The scrutiny increased when the first film in the tetralogy set records for the biggest opening weekend for a non-sequel in 2012, and continues unabated with the release of this weekend’s The Hunger Games: Mockingjay, Part 1.
Based on Suzanne Collins’s mega-successful series, the movies are set in a dystopian world ruled by a fascist-style president (Donald Sutherland) who presides over The Hunger Games, a televised battle-to-the-death between 24 young players, two from each of the country’s districts, including Katniss Everdeen (Jennifer Lawrence) and Peeta Mellark (Josh Hutcherson).
The series draws on things we’ve seen before, in everything from the human sacrifices of Greek mythology or Survivor-style television shows to news stories of government corruption to create a world with its own rules, style and customs.
The most often-cited influence is Battle Royale, a 2000 Japanese movie based on a book by Koushun Takami. Like The Hunger Games, it’s a story of school kids in a televised government-sanctioned death match.

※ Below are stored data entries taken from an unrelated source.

/-! ### Meter engine (chapter 6) -/

/-- The meter engine. The derived values of R107 are functions of the working metrology settings. -/
structure Meter where
  state : MeterState
  /-- meter second timer: the instant of its last restart (R108) -/
  secondSince : Nat
  trip : Option Trip
  /-- checkpoint count (R118) -/
  checkpointCount : Nat
  /-- the resume window is open (R102) -/
  resumeOpen : Bool
deriving DecidableEq, Repr

/-! ### Trip log, totals and store writer (chapter 7) -/

/-- Six counts kept alike by the shift and for life (R129, R131). -/
structure Sums where
  trips : Nat
  fare : Nat
  extras : Nat
  hiredDistance : Nat
  totalDistance : Nat
  hiredSeconds : Nat
deriving DecidableEq, Repr

/-- The shift totals (R129). -/
structure ShiftTotals where
  shift : Nat
  driver : Nat
  opening : Option TimeOfDay
  sums : Sums
  trialTrips : Nat
  overwritten : Nat
deriving DecidableEq, Repr

/-- The totals record (chapter 7, The totals record and its two copies). -/
structure Totals where
  shift : ShiftTotals
  life : Sums
  shiftOpen : Bool
  remainder : Nat
  marker : Option Nat
deriving DecidableEq, Repr

/-- A non-empty log position with its record and hold-off instant (R124, R127). -/
structure LogEntry where
  position : Nat
  record : TripRecord
  holdOff : Option Nat
deriving DecidableEq, Repr

/-- The trip log and totals unit. -/
structure Accounts where
  /-- the log, oldest record first -/
  log : List LogEntry
  nextSeq : Nat
  totals : Totals
  /-- newest generation and the copy that holds it (R132) -/
  generation : Nat
  holder : Option Copy
  /-- copy loaded at power-on (R141) -/
  loaded : Option Copy
  fault : Bool
  /-- changed-since-written mark (R132) -/
  changed : Bool
  /-- a taken TOTALS REINIT has not completed (R134) -/
  reinit : Bool
  /-- totals timer: the start of the current period (R132) -/
  periodSince : Nat
  /-- the last close (R135) -/
  lastClose : Option TripRecord
deriving DecidableEq, Repr

/-- The open trip of a checkpoint (R135). -/
structure OpenTrip where
  trip : Trip
  state : MeterState
  shift : Nat
  driver : Nat
  pulseConstant : Nat
deriving DecidableEq, Repr

/-- The checkpoint record: EMPTY when openTrip is none (R119, R135). -/
structure Checkpoint where
  openTrip : Option OpenTrip
  lastClose : Option TripRecord
deriving DecidableEq, Repr

/-- A settings copy (R186). -/
structure SettingsCopy where
  generation : Nat
  settings : Settings
deriving DecidableEq, Repr

/-- A totals copy (R132). -/
structure TotalsCopy where
  generation : Nat
  totals : Totals
deriving DecidableEq, Repr

/-- A report mark as stored: the record it belongs to and its report state (R125, R138). -/
structure StoredReport where
  seq : Nat
  report : ReportState
deriving DecidableEq, Repr

/-- A stored log position and its report mark; `torn` says that its check fails (R136, R139). -/
structure StoredPosition where
  torn : Bool
  record : Option TripRecord
  report : Option StoredReport
deriving DecidableEq, Repr

/-- The nonvolatile memory. A copy or record that is none fails its check, or was never written. -/
structure Nonvolatile where
  settingsA : Option SettingsCopy
  settingsB : Option SettingsCopy
  totalsA : Option TotalsCopy
  totalsB : Option TotalsCopy
  /-- 32 positions -/
  log : List StoredPosition
  checkpoint : Option Checkpoint
  mark : Option MarkKind
deriving DecidableEq, Repr

/-- An item being written, with the content it had when its write began (R138). -/
inductive WriteItem where
  | mark (k : MarkKind)
  | checkpoint (c : Checkpoint)
  | record (position : Nat) (r : TripRecord)
  | totals (copy : Copy) (c : TotalsCopy)
  | report (position : Nat) (r : StoredReport)
  | settings (copy : Copy) (c : SettingsCopy)
deriving DecidableEq, Repr

/-- A write in progress: the item and the instant it began (R138). -/
structure Writing where
  item : WriteItem
  start : Nat
deriving DecidableEq, Repr

/-- The store writer: IDLE when writing is none, and its dirty marks (R138). -/
structure Writer where
  writing : Option Writing
  markDirty : Bool
  checkpointDirty : Bool
  /-- log positions whose record is dirty -/
  recordsDirty : List Nat
  totalsDirty : Bool
  /-- log positions whose report mark is dirty -/
  reportsDirty : List Nat
  settingsDirty : Bool
deriving DecidableEq, Repr

/-! ### Message inbox (chapter 8) -/

/-- A message record (R143). Arrival order is the record's place in the inbox's list. -/
structure Message where
  number : Nat
  target : Target
  priority : Priority
  text : Text
  replies : List Nat
  arrival : Option TimeOfDay
  read : ReadState
  receipt : ReceiptState
  receiptCode : Nat
  chosen : Option Nat
  outstanding : Bool
deriving DecidableEq, Repr

/-- The message inbox. -/
structure Inbox where
  messages : List Message
  fullCount : Nat
  refused : Bool
deriving DecidableEq, Repr

/-! ### Emergency controller (chapter 9) -/

/-- The source set (R159). -/
structure Sources where
  panel : Bool
  host : Bool
  resumed : Bool
deriving DecidableEq, Repr

/-- The emergency controller. The alert line follows R169; the write-pending state is that the mark is dirty
or being written (R171). -/
structure Emergency where
  state : EmState
  /-- acknowledged flag, which has meaning in COVERT -/
  acknowledged : Bool
  sources : Sources
  onset : Option Nat
  /-- report timer: none while stopped (R163) -/
  reportSince : Option Nat
  lastEnd : LastEnd
  latch : Bool
  /-- the mark as the controller means it to be stored (R171) -/
  mark : MarkKind
deriving DecidableEq, Repr

/-! ### Host link (chapter 11) -/

/-- The frame receiver (R194). -/
structure FrameReceiver where
  phase : RxPhase
  /-- the frame being received began while a reply was owed (R196) -/
  early : Bool
  /-- a broken byte has marked the frame bad (R192) -/
  broken : Bool
  /-- the length byte -/
  length : Nat
  /-- bytes of tag and payload collected, in order -/
  body : List Byte
  /-- check bytes collected -/
  check : List Byte
  /-- instant of its last byte -/
  lastByte : Nat
  /-- RESTART has marked the receiver for reset (R201) -/
  resetMarked : Bool
deriving DecidableEq, Repr

/-- A reply owed: its content and the instant its request was judged (R196). -/
structure Owed where
  reply : Reply
  since : Nat
deriving DecidableEq, Repr

/-- The host link. ATTN is asserted exactly while the event set is non-empty (R199). -/
structure Link where
  rx : FrameReceiver
  owed : Option Owed
  /-- pending-event set, in order of urgency (R199) -/
  events : List EventKind
  earlyCount : Nat
  /-- start of the 50 ms pulse of the host-reset line, none while it is not pulsed (R21) -/
  hostReset : Option Nat
deriving DecidableEq, Repr

/-! ### The whole part -/

/-- The state of the part. -/
structure State where
  /-- supply present; without it the part does nothing (R139) -/
  powered : Bool
  /-- uptime, in milliseconds (00_scope.md, Time bases) -/
  now : Nat
  receiver : Receiver
  scheduler : Scheduler
  locator : Locator
  panel : Panel
  board : Board
  meter : Meter
  accounts : Accounts
  writer : Writer
  nonvolatile : Nonvolatile
  inbox : Inbox
  emergency : Emergency
  store : Store
  link : Link
  /-- the model's own: how many free values that need an index have been read -/
  freeIndex : Nat
  /-- the model's own: the commands that wait, first in, first out -/
  pending : List Instr
deriving DecidableEq, Repr

/-- Faults of a step. None: no rule of the manual stops the part (an unpowered part does nothing and waits
for power). -/
inductive Fault where
deriving DecidableEq, Repr

/-- Refusals of a step. -/
inductive Refusal where
  /-- Raised by an arm of exec that has no meaning yet, naming its row; safe: no claim about the command can
  then be proved. No arm raises it now. -/
  | notModelled (mnemonic : String)
deriving DecidableEq, Repr

/-! ### Reset values -/

/-- A tariff as loaded by default (R178). -/
def defaultTariff : Tariff :=
  { valid := false, flagFall := 0, increment := 1, distanceStep := 100, timeStep := 60, included := 0,
    mode := .single, extra := 0 }

/-- The defaults of R178. -/
def defaultSettings : Settings :=
  { address := 0, fleetCode := 0
    accessCode := List.replicate 6 0x30, cancelCode := List.replicate 4 0x30
    duressCode := List.replicate 4 0x30
    alertMode := .follow, resetReachesHost := false
    canned := List.replicate 32 [], zones := List.replicate 64 none
    metrology :=
      { pulseConstant := 0
        tariffs := ⟨defaultTariff, defaultTariff, defaultTariff, defaultTariff⟩
        workday := List.replicate 48 1, restday := List.replicate 48 1
        lockTariff := false, outOfArea := 0 }
    keysOnly := false, calibrationCode := List.replicate 8 0x30 }

/-- Counts at zero. -/
def noSums : Sums := ⟨0, 0, 0, 0, 0, 0⟩

/-- Totals loaded when neither copy is valid (R133). -/
def emptyTotals : Totals :=
  { shift := { shift := 0, driver := 0, opening := none, sums := noSums, trialTrips := 0, overwritten := 0 }
    life := noSums, shiftOpen := false, remainder := 0, marker := none }

/-- Nonvolatile memory as shipped: no settings copy (R186), mark NONE with a valid check (R171); no totals
copy, every log position empty and an EMPTY checkpoint are the model's choice (DESIGN CHOICE, log entry 6). -/
def asShipped : Nonvolatile :=
  { settingsA := none, settingsB := none, totalsA := none, totalsB := none
    log := List.replicate 32 { torn := false, record := none, report := none }
    checkpoint := some { openTrip := none, lastClose := none }
    mark := some .none }

/-- Receiver state at power-on (R23); no listened cycle chosen and no test held back, and what only a header sets
is 0 (DESIGN CHOICE, log entries 49 and 50). -/
def resetReceiver : Receiver :=
  { sync := .search, searchSince := 0, cycleStart := 0, expected := none, span := 1, windowOpen := false
    stretches := 0, lastStretch := 0, misses := 0, cycle := none, slotMap := none, heard := []
    nextSlot := 0, itemsOpen := false, itemCount := 0, listenAddress := 0, cycleListened := false
    persistence := 1, statusInterval := 120, offersPaused := false, time := none, watch := .full
    sparseHeld := false, parkSince := none, parkMarked := false, parkedStatus := false
    voice := .idle, voiceReq := false, transmission := none }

Battle Royale’s DVD box set even included a quote from a critic suggesting there’d be no Hunger Games without the Japanese film. “This is the movie that started it all,” it reads.
Hunger fans were quick to point out differences in the two films. The Japanese movie is about survival, they said, while Collins wrote about revolution. The author revealed her main influences were reality television and the Iraq war.

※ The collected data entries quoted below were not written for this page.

-- ==== Sys2Proof/Machine/Step.lean ====
section
/-! DEFINITION. One step: the command at the front of the queue, or the part's own clock on an empty one. -/

namespace Sys2Proof.Machine

/-- The command at the front of the queue is taken and run with the queue's rest; on an empty queue the clock
runs (DESIGN CHOICE, log entry 2). -/
def step (s : State) : Host.Outcome State Fault Refusal :=
  match s.pending with
  | [] => .next (idle s)
  | c :: rest => exec c { s with pending := rest }

/-- The state with the command that a word spells in front of its queue; no row of the table gives bits, so
every word leaves the state as it is. -/
def State.withFetchWord (s : State) (nbits w : Nat) : State :=
  match decodeTableWord nbits w with
  | none => s
  | some i => { s with pending := i :: s.pending }

end Sys2Proof.Machine
end

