/-! ### Requests that only report -/

/-- Each request that only reports is answered OK with its content as it stands, and changes nothing else: no event is
removed and no state of a block changes, but for what five of them clear once they have reported it: UPLINK STATUS
empties the host results, BOARD READ removes the CLOSED entries and the overflow count, the whole INBOX READ clears
the refusal mark, PANEL STATUS with YES restarts the calibration count, IDENTIFY clears the early-frame count. The
fields of LINK, UPLINK, METER, TOTALS and EMERGENCY STATUS, BOARD READ and IDENTIFY are written out, the host view of
COVERT and the alert line of R169 among them; of the layouts the model's own are the family and the part as texts (log
entry 41), the counts of lists (log entry 24), the numbers of names (log entry 25), the rank of a message (log entry
28), seconds left (log entry 8) and since an instant (log entry 52), the park timer while the ignition is unsettled
(log entry 33). -/
def Obligations.ReadingsReportWhatStands : Prop :=
  ∀ s : State, Listening s →
    let told (tag : Tag) (content : List (List Field)) : State :=
      { s with link := { s.link with owed := some ⟨⟨tag, .ok, content.flatten⟩, s.now⟩ } }
    let seconds (since : Nat) : Nat := min 65535 ((s.now - since) / 1000)
    let alarmed := s.emergency.state == .active || s.emergency.state == .acknowledged
    let trip := if s.meter.state.onTrip then s.meter.trip else none
    let k := s.store.working.metrology.pulseConstant
    let sums (a : Sums) : List Field :=
      [.num mostTotal a.trips, .num mostTotal a.fare, .num mostTotal a.extras, .num mostTotal a.hiredDistance,
        .num mostTotal a.totalDistance, .num mostTotal a.hiredSeconds]
    let copy (c : Option Copy) : Field := .name (match c with | some .a => 0 | some .b => 1 | none => 2)
    (alertLine s = true ↔
      s.store.working.alertMode = .follow ∧ (s.emergency.state = .active ∨ s.emergency.state = .acknowledged) ∨
        s.store.working.alertMode = .latched ∧ s.emergency.latch = true) ∧
    exec (.linkStatus (.fields ())) s = .next (told .lsta [
      [.name (match s.receiver.sync with | .search => 0 | .locked => 1 | .coast => 2)],
      optNum 4095 s.receiver.cycle,
      [.num 5 s.receiver.lastStretch, .num 4 s.receiver.misses,
        .num 65535 (if s.receiver.sync = .search then seconds s.receiver.searchSince else 0),
        .name (match s.receiver.watch with | .full => 0 | .sparse => 1)],
      optNum 65535 (s.receiver.parkSince.map seconds),
      [.flag s.receiver.parkedStatus, .time (s.receiver.time.map (·.time))],
      optName (s.receiver.time.map fun x => match x.source with | .header => 0 | .host => 1),
      [.num 16 s.receiver.persistence, .num 600 s.receiver.statusInterval, .flag s.receiver.offersPaused,
        .name (match s.receiver.voice with
          | .idle => 0 | .pending => 1 | .granted => 2 | .held => 3 | .blocked => 4),
        .num 4094 s.store.working.address]]) ∧
    exec (.zoneStatus (.fields ())) s = .next (told .zsta [zoneContent s]) ∧
    (∀ a : ZoneReadArgs, 1 ≤ a.count → a.count ≤ 8 → a.first + a.count ≤ 64 →
      exec (.zoneRead (.fields a)) s = .next (told .zred
        ([.num 63 s.locator.loadPointer, .num 64 (s.store.working.zones.countP (·.isSome)), .count a.count]
          :: ((s.store.working.zones.drop a.first).take a.count).map positionFields))) ∧
    exec (.panelStatus (.fields 0)) s = .next (told .psta [panelContent s]) ∧
    (∃ left : Option Nat, (left = none ↔ s.meter.state ≠ .stopped) ∧
      (s.meter.state = .stopped → s.meter.resumeOpen = false → left = some 0) ∧
      exec (.meterStatus (.fields ())) s = .next (told .msta [
        [.name (match s.meter.state with | .off => 0 | .free => 1 | .hired => 2 | .stopped => 3),
          .set [decide (k = 0 ∨ s.store.working.metrology.tariffs.t1.valid = false), s.accounts.fault,
            decide (s.store.working.metrology ≠ s.store.stored.metrology)],
          .flag s.store.working.keysOnly, .num 4 (evaluateTariff s)],
        optField noTripBlock (tripBlock s) trip,
        optField [.num 24000000 0, .num 1400 0]
          (fun x => [.num 24000000 (stepUnits x.tariff s), .num 1400 ((k * 70 + 999) / 1000)]) trip,
        optNum 20 left,
        [.num 999999 ((trip.map (·.fare)).getD 0)]])) ∧
    exec (.totalsRead (.fields ())) s = .next (told .ttot [
      [.num 65535 s.accounts.totals.shift.shift, .num 9999 s.accounts.totals.shift.driver,
        .time s.accounts.totals.shift.opening],
      sums s.accounts.totals.shift.sums,
      [.num mostTotal s.accounts.totals.shift.trialTrips, .num mostTotal s.accounts.totals.shift.overwritten,
        .name (if s.accounts.totals.shiftOpen then 0 else 1)],
      sums s.accounts.totals.life,
      [.flag s.accounts.fault, .flag s.accounts.reinit, .num 4294967295 s.accounts.generation,
        copy s.accounts.holder, copy s.accounts.loaded, .flag s.accounts.changed,
        .num 32 s.accounts.log.length,
        .num 32 (s.accounts.log.countP fun e =>
          e.record.report == .unreported || e.record.report == .inQueue)]]) ∧
    (∀ (q : TripSelector) e, q.which ≤ 3 → (q.which ≤ 1 → 1 ≤ q.number ∧ q.number ≤ 65535) →
      selectRecord q s = some e →
      exec (.tripRead (.fields q)) s = .next (told .tred [
        [.num 32 s.accounts.log.length,
          .num 65535 (((oldestEntry s).map (·.record.seq)).getD 0),
          .num 65535 (((newestEntry s).map (·.record.seq)).getD 0)], recordFields e.record])) ∧
    (∀ n m, 1 ≤ n → n ≤ 65535 → findMessage n s = some m →
      exec (.inboxRead (.fields n)) s = .next (told .ired [messageContent m s])) ∧
    (∃ report : List Field,
      (alarmed = false → report = [.count 0, .name 0, .num 30 0]) ∧
      (alarmed = true → (∃ e ∈ s.scheduler.queue, e.kind = .emergency ∧ e.key = 0) →
        report = [.count 1, .name 0, .num 30 0]) ∧
      (alarmed = true → (∀ e ∈ s.scheduler.queue, ¬(e.kind = .emergency ∧ e.key = 0)) →
        ∃ n, report = [.count 1, .name 1, .num 30 n]) ∧
      exec (.emergencyStatus (.fields ())) s = .next (told .esta [
        [.name (match s.emergency.state with | .idle => 0 | .active => 1 | .acknowledged => 2 | .covert => 0),
          .set (if alarmed then
            [s.emergency.sources.panel, s.emergency.sources.host, s.emergency.sources.resumed] else [])],
        optNum 65535 (if alarmed then s.emergency.onset.map seconds else none),
        report,
        [.name (match s.emergency.lastEnd with | .none => 0 | .cancel => 1 | .standDown => 2),
          .name (match s.store.working.alertMode with | .off => 0 | .follow => 1 | .latched => 2),
          .flag s.emergency.latch, .flag (alertLine s), .flag (markWritePending s)]])) ∧
    (∀ (q : SettingSelector) l, selectedFields q s = some l →
      exec (.settingRead (.fields q)) s = .next (told .sred [storeFields s, l])) ∧
    (let shown := s.scheduler.queue.filter fun e =>
        !(s.emergency.state == .covert && e.kind == .emergency)
      let row (e : Entry) : List Field := List.flatten [
        [.name e.kind.code, .name e.kind.cls.code, .name e.state.code, .num 5 e.attempts],
        optNum 65535 (if e.kind = .status ∨ e.kind = .emergency then none else some e.key),
        optNum 4294967295 e.deadline,
        optField [.num 9 0, .num 4095 0] (fun x => [.num 9 x.slot, .num 4095 x.cycle]) e.sentAs,
        optNum 6 e.grantWait]
      let result (r : HostResult) : List Field :=
        [.num 255 r.ticket, .name (if r.kind = .freetext then 1 else 0), .name (if r.delivered then 0 else 1)]
      ∃ beacon : Option Nat, (beacon = none ↔ ¬(alarmed = true ∧ s.receiver.sync = .search)) ∧
        exec (.uplinkStatus (.fields ())) s = .next { told .uqst [
            [.num 16 shown.length], shown.flatMap row,
            optNum 65535 (s.scheduler.slotReq.map (·.2)),
            [.num 600 (min 600 ((s.now - s.scheduler.statusSince) / 1000)),
              .num 600 s.receiver.statusInterval, .flag s.scheduler.regenerate],
            optNum 20 beacon,
            [.count s.scheduler.results.length], s.scheduler.results.flatMap result] with
          scheduler := { s.scheduler with results := [] } }) ∧
    (let row (o : Offer) : List Field := List.flatten [
        [.num 65535 o.number, .name o.cls.code, .flag o.nextJob, .name o.target.code, .num 250 o.pickup,
          .num 4294967295 o.arrival, .num 4294967295 o.expiry, .num 65535 (o.expiry - s.now / 1000),
          .name o.state.code],
        optName (if o.state = .closed then o.outcome.map (·.code) else none),
        optName (o.origin.map (·.code)),
        optNum 4294967295 (if o.state = .awaitingAward then some (o.expiry + 15) else none),
        optField [.text []] (fun x => [.text x]) o.text,
        optNum 999999 o.estimate];
      exec (.boardRead (.fields ())) s = .next { told .bred [
          optNum 65535 s.board.focus, [.num 65535 s.board.overflow, .num 8 s.board.entries.length],
          s.board.entries.flatMap row] with
        board := { s.board with
          entries := s.board.entries.filter (fun o => o.state != .closed), closeOrder := [], overflow := 0 } }) ∧
    exec (.inboxRead (.fields 0)) s = .next { told .ired [inboxContent s] with
      inbox := { s.inbox with refused := false } } ∧
    exec (.panelStatus (.fields 1)) s = .next { told .psta [panelContent s] with
      panel := { s.panel with calibration := 0, calibrationSince := s.now } } ∧
    exec (.identify (.fields ())) s = .next { s with link := { s.link with
      earlyCount := 0
      owed := some ⟨⟨.idnt, .ok, [.text familyText, .text partText, .num 255 2,
        .num 4294967295 (s.now / 1000), .num 65535 s.link.earlyCount, .num 244 244]⟩, s.now⟩ } }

“I had never heard of that book or that author until my book was turned in,” she told the New York Times.
It’s worth noting that the idea of humans being preyed upon for the entertainment of the upper classes dates back at least as far as 1932’s The Most Dangerous Game. The story of a big-game hunter who tracks humans for sport on an isolated island is based on a Richard Connell short story that also loosely inspired episodes of everything from Gilligan’s Island to Lost in Space. Since then, Norman Jewison’s Rollerball, Roger Corman’s Deathrace 2000 (and its 2008 Jason Statham remake) and The Running Man have mined similar territory.
As for the author who wrote Battle Royale, he gave ABC News a very diplomatic answer when asked about the similarities between the two stories. “I think every novel has something to offer,” he said. “If readers find value in either book, that’s all an author can ask for.”

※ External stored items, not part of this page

-- ==== Sys2Proof/Laws/ItemsFrames.lean ====
section
/-! SUPPORT. What each operation on downlink items leaves as it was. -/

namespace Sys2Proof.Machine

@[simp] theorem countItem_frame (s : State) :
    SameCore s (countItem s) ∧ SameInputs s (countItem s) ∧ SameBooks s (countItem s) ∧
    SameTalk s (countItem s) ∧ (countItem s).scheduler = s.scheduler ∧ (countItem s).link = s.link := by and_intros <;> rfl

@[simp] theorem returnHeld_frame (s : State) :
    SameCore s (returnHeld s) ∧ SameInputs s (returnHeld s) ∧ SameBooks s (returnHeld s) ∧
    SameTalk s (returnHeld s) ∧ (returnHeld s).scheduler = s.scheduler := by
  unfold returnHeld; split <;> simp [SameCore, SameInputs, SameBooks, SameTalk]

@[simp] theorem handOffer_frame (o : OfferFields) (target : Target) (s : State) :
    SameCore s (handOffer o target s) ∧ SameInputs s (handOffer o target s) ∧
    SameBooks s (handOffer o target s) ∧ SameRadio s (handOffer o target s) ∧
    (handOffer o target s).inbox = s.inbox ∧ (handOffer o target s).emergency = s.emergency := by simp [handOffer, SameCore, SameInputs, SameBooks, SameRadio]

@[simp] theorem handText_frame (t : TextFields) (target : Target) (s : State) :
    SameCore s (handText t target s) ∧ SameInputs s (handText t target s) ∧
    SameBooks s (handText t target s) ∧ (handText t target s).board = s.board ∧
    (handText t target s).emergency = s.emergency := by simp [handText, SameCore, SameInputs, SameBooks]

@[simp] theorem emptyEntry_frame (s : State) (e : Entry) :
    SameCore s (emptyEntry s e) ∧ SameInputs s (emptyEntry s e) ∧ SameTalk s (emptyEntry s e) ∧
    (emptyEntry s e).receiver = s.receiver ∧ (emptyEntry s e).meter = s.meter ∧
    (emptyEntry s e).writer = s.writer := by
  unfold emptyEntry; (repeat' split) <;> simp [SameCore, SameInputs, SameTalk]

@[simp] theorem emptyQueue_frame (s : State) :
    SameCore s (emptyQueue s) ∧ SameInputs s (emptyQueue s) ∧ SameTalk s (emptyQueue s) ∧
    (emptyQueue s).receiver = s.receiver ∧ (emptyQueue s).meter = s.meter ∧
    (emptyQueue s).writer = s.writer := by
  unfold emptyQueue
  exact foldl_keeps (fun t => SameCore s t ∧ SameInputs s t ∧ SameTalk s t ∧ t.receiver = s.receiver ∧ t.meter = s.meter ∧ t.writer = s.writer)
    _ (by intros; simp_all [SameCore, SameInputs, SameTalk]) _ _ (by simp [SameCore, SameInputs, SameTalk])

@[simp] theorem loseSync_frame (s : State) :
    SameCore s (loseSync s) ∧ SameInputs s (loseSync s) ∧ SameBooks s (loseSync s) ∧
    SameTalk s (loseSync s) ∧ (loseSync s).scheduler = s.scheduler := by simp [loseSync, SameCore, SameInputs, SameBooks, SameTalk]

@[simp] theorem loseZone_frame (s : State) :
    SameCore s (loseZone s) ∧ SameBooks s (loseZone s) ∧ SameRadio s (loseZone s) ∧
    SameTalk s (loseZone s) ∧ (loseZone s).panel = s.panel ∧ (loseZone s).store = s.store := by
  unfold loseZone; (repeat' split) <;> simp [SameCore, SameBooks, SameRadio, SameTalk]

@[simp] theorem restartPark_frame (s : State) :
    SameCore s (restartPark s) ∧ SameInputs s (restartPark s) ∧ SameBooks s (restartPark s) ∧
    SameTalk s (restartPark s) ∧ (restartPark s).scheduler = s.scheduler ∧ (restartPark s).link = s.link := by
  unfold restartPark; (repeat' split) <;> simp [SameCore, SameInputs, SameBooks, SameTalk]

@[simp] theorem blockVoice_frame (s : State) :
    SameCore s (blockVoice s) ∧ SameInputs s (blockVoice s) ∧ SameBooks s (blockVoice s) ∧
    SameTalk s (blockVoice s) ∧ (blockVoice s).scheduler = s.scheduler ∧ (blockVoice s).link = s.link := by and_intros <;> rfl

@[simp] theorem pulseHost_frame (s : State) :
    SameCore s (pulseHost s) ∧ SameInputs s (pulseHost s) ∧ SameBooks s (pulseHost s) ∧
    SameRadio s (pulseHost s) ∧ SameTalk s (pulseHost s) := by
  unfold pulseHost; (repeat' split) <;> simp [SameCore, SameInputs, SameBooks, SameRadio, SameTalk]

@[simp] theorem remoteReset_frame (s : State) :
    SameCore s (remoteReset s) ∧ (remoteReset s).panel = s.panel ∧ (remoteReset s).meter = s.meter ∧
    (remoteReset s).writer = s.writer ∧ (remoteReset s).emergency = s.emergency := by
  unfold remoteReset; (repeat' split) <;> simp [SameCore]

end Sys2Proof.Machine
end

If you’ve read The Hunger Games novels, you’re likely excited about the big screen adaptation hitting theatres this Friday. The story of a dystopian world where children killing children is a national pastime — think American Idol, only with knives — was a mega-hit in book stores and promises to pack theatres.
But if the movie lineups are enough to keep you away from the theatre on Saturday night, here are some similar themed movies to get you in the mood.
Battle Royale is the ultra-violent Japanese cousin to The Hunger Games.
The movie is a futuristic nightmare about a group of kids who are shipped off to a remote island and forced to wage war against one another until only one remains.
The film’s bloody conflict enraged the Japanese censors who tried to ban the movie, but their plan backfired. Slapping a tough R15 rating on the film only increased people’s desire to see it. “Because it was forbidden,” says director Kinji Fukasaku, “they wanted to watch it even more.”
Also breathing the same air is Series 7: The Contenders, a parody of reality television where contestants hunt down and murder one another. This gory satire won a passing grade from Roger Ebert who said, “It’s not the idea that people will kill each other for entertainment that makes Series 7 jolting. What the movie correctly perceives is that somewhere along the line we’ve lost all sense of shame in our society.”
The idea of televising human blood sports isn’t new to the reality TV era, however. Years before Survivor made the phrase, “You’ve been voted off the island” a household term, Steven King and Arnold Schwarzenegger unleashed The Running Man on audiences.
Arnold plays a wrongly convicted man fighting for his survival on a TV game show, overseen by Family Feud host Richard Dawson.
“I’ll be back!” Arnold says, mimicking his Terminator catchphrase. “Only in a rerun,” says Dawson, who hopes Arnold bites it and gives the show a spike in ratings.
Finally, director Norman Jewison imagined a theme similar to The Hunger Games in his 1975 film Rollerball.
Set in 2018, it’s about a deadly sport that combines roller derby, hockey, football and a generous helping of violence.
The movie’s style seems a bit dated but the ideas aren’t. Jewisons’ prophetic take on violence, the influence of corporations and the state of entertainment are bang on.